Nadia menggigit kuku jemarinya dengan gusar. Dia sedang menunggu kedatangan Aidan. Kebetulan tidak ada orang di rumah. Papa keluar entah ke mana, sedangkan Budhe ke pasar.
Hari Minggu ini seharusnya Nadia ada latihan bola di sekolah. Namun, dia perlu menyelesaikan permasalahannya. Jadi, dia memilih absen dengan alasan kurang enak badan. Anggota tim yang lain pun tidak ada yang keberatan. Singkatnya, mereka mungkin sudah tidak peduli.
Sebuah notifikasi pesan masuk dari Aidan menyentak Nadia. Dia bergegas keluar rumah dan menemui kembarannya yang baru saja turun dari ojek online.
Aidan tertergun sesaat. Ini adalah pertama kalinya dia kembali ke rumah setelah bertukar raga dengan Nadia. Meski rumah itu selalu diisi kehampaan, ternyata dia tetap merindukannya.
“Masuk, Ai,” ujar Nadia menjemput angan Aidan dari rasa rindu yang membelenggu.
Aidan melangkah, melewati pintu garasi yang segera ditutup kembali oleh Nadia. Keduanya memasuki ruang tamu dan duduk di sofa yang membentuk huruf L.
“Kamu yakin cokelat itu yang bikin kita kayak gini?” tanya Aidan tanpa basa-basi.
Nadia langsung mengangguk. Tidak ada keraguan sedikit pun yang tersirat dari sorot matanya. Dia yakin seratus persen bahwa cokelat itu adalah titik awal pertukaran raga mereka.
“Gimana ceritanya?” Aidan penasaran sekali meski Nadia sudah menjelaskannya sekilas melalui telepon kemarin.
“Jadi gini…” Nadia mengawali cerita, Aidan menyimaknya dengan saksama, “beberapa hari sebelum ultah kita, gue bantuin nenek-nenek nyeberang jalan, terus dikasih cokelat. Gue baru makan cokelat itu di malam ultah kita, sebelum tidur.”
Aidan serius sekali mendengarkan cerita Nadia. Dia sesekali menggaruk alisnya sambil manggut-manggut.
“Gue waktu itu…” Nadia menjeda ucapannya sejenak, sedikit ragu melanjutkan.
Aidan mengernyit dan bertanya dengan penuh kewaspadaan. “Waktu itu kamu kenapa?”
Nadia tidak langsung menjawab, masih ragu. Hingga akhirnya dia menarik napas dalam-dalam.
“Lo tau sendiri kan gimana Mama di rumah?” Nadia yakin Aidan memahami maksud pertanyaannya. “Mama sedingin itu ke gue.

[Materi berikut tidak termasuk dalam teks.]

-- ==== Sys2Proof/Machine/BlockCore.lean ====
section
/-!
DEFINITION. How an E-word runs (R138 to R152): the running group, operands, the checks every entry shares, the end of
a block, divergence.
-/
namespace Sys2Proof.Machine

/-- How an E-word's body ends: it completes, it traps, or a forced save stops it between two elements (R148). -/
inductive EOut where
  | done (s : State)
  | trap (t : Trap) (s : State)
  | stop (s : State)
  deriving DecidableEq, Repr

/-- After an E-word: the next one of the running group; with no VP left, the pending group of the lowest address; with
none, the `VF` has completed (R18, R19). -/
def Thread.advanceBlk (th : Thread) : Thread :=
  match th.blk with
  | none => th
  | some b =>
    if !b.group.isEmpty then { th with blk := some { b with epc := b.epc + 8 } }
    else
      match b.pending with
      | [] => { th with blk := none, pc := b.vf + 16 }
      | (a, g) :: r => { th with blk := some { b with epc := wordN a, start := wordN a, group := g, pending := r } }

/-- A trap of this cause is resumable at its E-word when no `vpfetch` has executed, R147. -/
def Cause.resumable (c : Cause) : Bool := c = .regerr || c = .ternbyte

/-- Ends an E-word. Outside a block there is none to execute. -/
def finishE (body : Block → State → EOut) (s : State) : Host.Outcome State Fault Refusal :=
  match s.me.blk with
  | none => .next s
  | some b =>
    match body b s with
    | .done s => .next ((s.modMe fun th => th.advanceBlk).settled s.cur)
    | .trap t s =>
      .next (s.takeTrap s.cur b.vf (t.cause.resumable && !b.diverged) t)
    | .stop s => .next (s.forcedSave s.cur)

/-- ILLEGAL of an E-word: tval is the word, telem the lowest VP that reached it (R75). -/
def eIllegal (i : Instr) (b : Block) (s : State) : EOut :=
  .trap { cause := .illegal, tval := i.low64, telem := b.low } s

/-- A trap that reports the E-word's address, R146. -/
def eTrap (b : Block) (c : Cause) (telem : Nat) (s : State) : EOut :=
  .trap { cause := c, tval := b.epc, telem := wordN telem } s

/-! ## Operands -/

/-- The effective type: the override, or vtype's (R138). -/
def Thread.eTy (th : Thread) (e : EOp) : Ty := e.ty.getD th.vTy

/-- The governing rounding mode, R48 and R86. -/
def Thread.eRm (th : Thread) (e : EOp) : Rm := e.rnd.getD (vtRm th.vtype)

/-- The active elements of the running group, R144. -/
def eAct (th : Thread) (b : Block) (e : EOp) : List Nat :=
  b.group.filter fun k => k < th.vl && match th.govern e.mask with
    | some m => th.mbit m k
    | none => true

/-- x-register of the broadcast form, R143. -/
def bcastX (e : EOp) : XReg := e.va.setWidth 6

/-- opa(k) at width w, R138. -/
def opA (th : Thread) (e : EOp) (w k : Nat) : Nat :=
  if e.xb then (th.rx (bcastX e)).toNat % 2 ^ w else th.elem e.va w k

/-- opb(k) at width w for an entry marked imm, R138 and R142. -/
def opB (th : Thread) (e : EOp) (w k : Nat) : Nat :=
  if e.immForm then wrapI w (sx 16 e.imm.toNat) else th.elem e.vb w k

/-- Vector source group of operand a, none under the broadcast flag. -/
def srcA (e : EOp) (w : Nat) : List (VReg × Nat) := if e.xb then [] else [(e.va, w)]

/-- Vector source group of operand b, none under the immediate flag. -/
def srcB (e : EOp) (w : Nat) : List (VReg × Nat) := if e.immForm then [] else [(e.vb, w)]

/-- Source registers of R40 of an E-word: vl, vtype and vsw, the broadcast register and the governing mask. -/
def eSrcs (th : Thread) (e : EOp) : List Src :=
  vspec ++ (if e.xb then xsrc [(bcastX e)] else []) ++ th.maskSrc e.mask

/-- Register number 0 to 7 of a 5-bit field. -/
def low3 (r : VReg) : MReg := r.setWidth 3

/-! ## Shared checks -/

/-- What an E-word reads and where it writes: source groups with their widths, other source registers, destination
groups, whether it moves elements between positions or changes width ("cross", R141). -/
structure EShape where
  srcs : List (VReg × Nat)
  regs : List Src
  dsts : List (VReg × Nat)
  cross : Bool := false

/-- Groups are aligned and of at most 8 registers, and a cross entry's destinations meet no source (R27, R140,
R141). -/
def EShape.ok (p : EShape) (th : Thread) : Bool :=
  (p.srcs ++ p.dsts).all (fun o => th.regOk o.1 o.2)
    && (!p.cross || p.dsts.all fun d => p.srcs.all fun o => !th.meet d.1 d.2 o.1 o.2)

/-- The width that counts beats: the widest operand's (R150); `ew` for a direct `vpfetch`, which has no operand
(log 46). -/
def EShape.width (p : EShape) (th : Thread) : Nat :=
  ((p.srcs ++ p.dsts).map (·.2)).foldl max (if (p.srcs ++ p.dsts).isEmpty then th.ew else 0)

/-- The head of an E-word: ILLEGAL under its own checks and R140, R141; REGERR of a source (R38, R40, R146); then the
body. `reads` pairs each active destination element with the source elements it reads. -/
def eHead (i : Instr) (b : Block) (ok : Bool) (p : EShape) (reads : Thread → List (Nat × List (VReg × Nat × Nat)))
    (s : State) (k : State → EOut) : EOut :=
  if !ok || !p.ok s.me then eIllegal i b s
  else
    match s.me.badReg p.regs with
    | some r => eTrap b .regerr 0 (s.logRas 0x02 2 (dieNo (dieOf (cluOf s.cur))) s.cur (regTrap r.kind r.num).tval)
    | none =>
      let s := s.scan (p.srcs.map fun o => (o.1, o.2, s.me.vl))
      match s.me.poisonHit (reads s.me) with
      | some (e, _) => eTrap b .regerr e s
      | none => k (s.charge (s.me.lanes * s.me.beats (p.width s.me)))

/-- Element k of every source, for each active element. -/
def sameElem (act : List Nat) (srcs : List (VReg × Nat)) : List (Nat × List (VReg × Nat × Nat)) :=
  act.map fun k => (k, srcs.map fun o => (o.1, o.2, k))

/-- Writes results with their flags to active elements of a destination group. -/
def eWrite (vd : VReg) (u : Nat) (rs : List (Nat × Nat × Flags)) (s : State) : EOut :=
  let fl := rs.foldl (fun f r => f ||| r.2.2) (0 : Flags)
  .done (s.modMe fun th => ((th.setElems vd u (rs.map fun r => (r.1, r.2.1))).dirty vd u).orFlags fl)

/-- An element-wise E-word: for each active element, the value and flags of f. -/
def eMap (i : Instr) (e : EOp) (ok : Bool) (p : EShape) (du : Nat) (f : Thread → Nat → Nat × Flags)
    (b : Block) (s : State) : EOut :=
  let act := eAct s.me b e
  eHead i b ok p (fun _ => sameElem act p.srcs) s fun s =>
    eWrite e.vd du (act.map fun k => (k, f s.me k)) s

/-- The override, if any, keeps vtype's element width (R86). -/
def Thread.sameW (th : Thread) (e : EOp) : Bool := (th.eTy e).width == th.ew

/-! ## Block control -/

/-- `vnop`, R151. -/
def execVnop (_ : EOp) (s : State) : Host.Outcome State Fault Refusal := finishE (fun _ s => .done s) s

/-- `vstop`, R151: every VP of the running group has finished. -/
def execVstop (_ : EOp) (s : State) : Host.Outcome State Fault Refusal :=
  finishE (fun b s => .done (s.modMe fun th => { th with blk := some { b with group := [] } })) s

/-- A VP joins the pending group of an address, R19. -/
def joinGroup (vl : Nat) (p : List (Nat × List Nat)) (a : Word) (k : Nat) : List (Nat × List Nat) :=
  let old := mapGet [] p a.toNat
  mapSet p a.toNat ((List.range vl).filter fun j => old.contains j || j == k)

/-- Active VPs leave for their addresses, or the lowest with a misaligned one raises FETCHFAULT (R152). -/
def pfetch (b : Block) (ts : List (Nat × Word)) (s : State) : EOut :=
  match ts.find? fun t => !aligned16 t.2 with
  | some t => .trap { cause := .fetchfault, tval := t.2, telem := wordN t.1 } s
  | none =>
    let vl := s.me.vl
    let b' := { b with
      group := b.group.filter fun k => !ts.any fun t => t.1 == k,
      pending := ts.foldl (fun p t => joinGroup vl p t.2 t.1) b.pending,
      diverged := true }
    .done (s.modMe fun th => { th with blk := some b' })

/-- `vpfetch` to a direct target, R152. -/
def execVpfetchDirect (e : EOp) (s : State) : Host.Outcome State Fault Refusal :=
  finishE (fun b s =>
    let act := eAct s.me b e
    let t := (b.epc &&& ~~~0xF) + wordI (sx 16 e.imm.toNat * 16)
    eHead (.vpfetchDirect e) b true { srcs := [], regs := eSrcs s.me e, dsts := [] } (fun _ => []) s
      (pfetch b (act.map fun k => (k, t)))) s

/-- `vpfetch` to the addresses in a register, R152. -/
def execVpfetchIndirect (e : EOp) (s : State) : Host.Outcome State Fault Refusal :=
  finishE (fun b s =>
    let act := eAct s.me b e
    let srcs := [(e.va, 64)]
    eHead (.vpfetchIndirect e) b true { srcs := srcs, regs := eSrcs s.me e, dsts := [] }
      (fun _ => sameElem act srcs) s fun s =>
        pfetch b (act.map fun k => (k, wordN (s.me.elem e.va 64 k))) s) s

end Sys2Proof.Machine
end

Gue kayak hidup sendirian di dunia ini,” ungkap Nadia, ada nyeri yang bersarang di ulu hati.
Tatapan Aidan menjadi iba pada Nadia. Dia merasakannya. Sejak tinggal di rumah Nadia, Aidan jarang sekali bisa bertatap muka dengan Mama. Berbeda saat tinggal bersama Papa, mereka masih bertemu tiap hari meski tidak akur juga.
“Mama bahkan nggak pernah ucapin selamat ulang tahun ke gue. Nggak tau salah gue di mana sampai Mama kayak anggap gue nggak ada.” Raut wajah Nadia menjadi sendu.
Aidan merasakannya. Sedih. Kecewa. Hampa. Ditinggalkan. Sendirian. Semua yang ada di hati Nadia, Aidan merasakannya juga. Padahal selama ini dia berpikir hidup Nadia bersama Mama baik-baik saja.
“Gue makan cokelat itu sambil nangis. Gue berharap kita bisa tukeran tempat. Gue mau tinggal sama Papa aja.” Nadia mengungkap harapannya yang selama ini dipendam sendirian.
Hening menjeda beberapa saat, sampai Aidan mengakui keinginan yang tidak berbeda.
“Aku juga pengin tinggal sama Mama, bareng kamu,” timpal Aidan jujur.
Nadia tersenyum. Getirnya terlihat meski dia berusaha menyembunyikan sebaik mungkin.
“Gue pikir lo bahagia sama Papa, Ai. Ternyata kita senasib,” ucap Nadia, diakhiri senyuman yang masih menyimpan kegetiran.
Aidan ikut menyimpul senyum. Tidak kalah getir. Mereka berdua hanyalah korban dari perpisahan Mama dan Papa. Mereka tidak tahu apa-apa. Keadaan ini tidak pernah mereka inginkan, tetapi mustahil menghindarinya.
“Terus, kenapa kamu yakin soal cokelat itu? Bisa aja kan itu cuma cokelat biasa? Wajar sih, nenek itu berterima kasih karena udah kamu bantu.”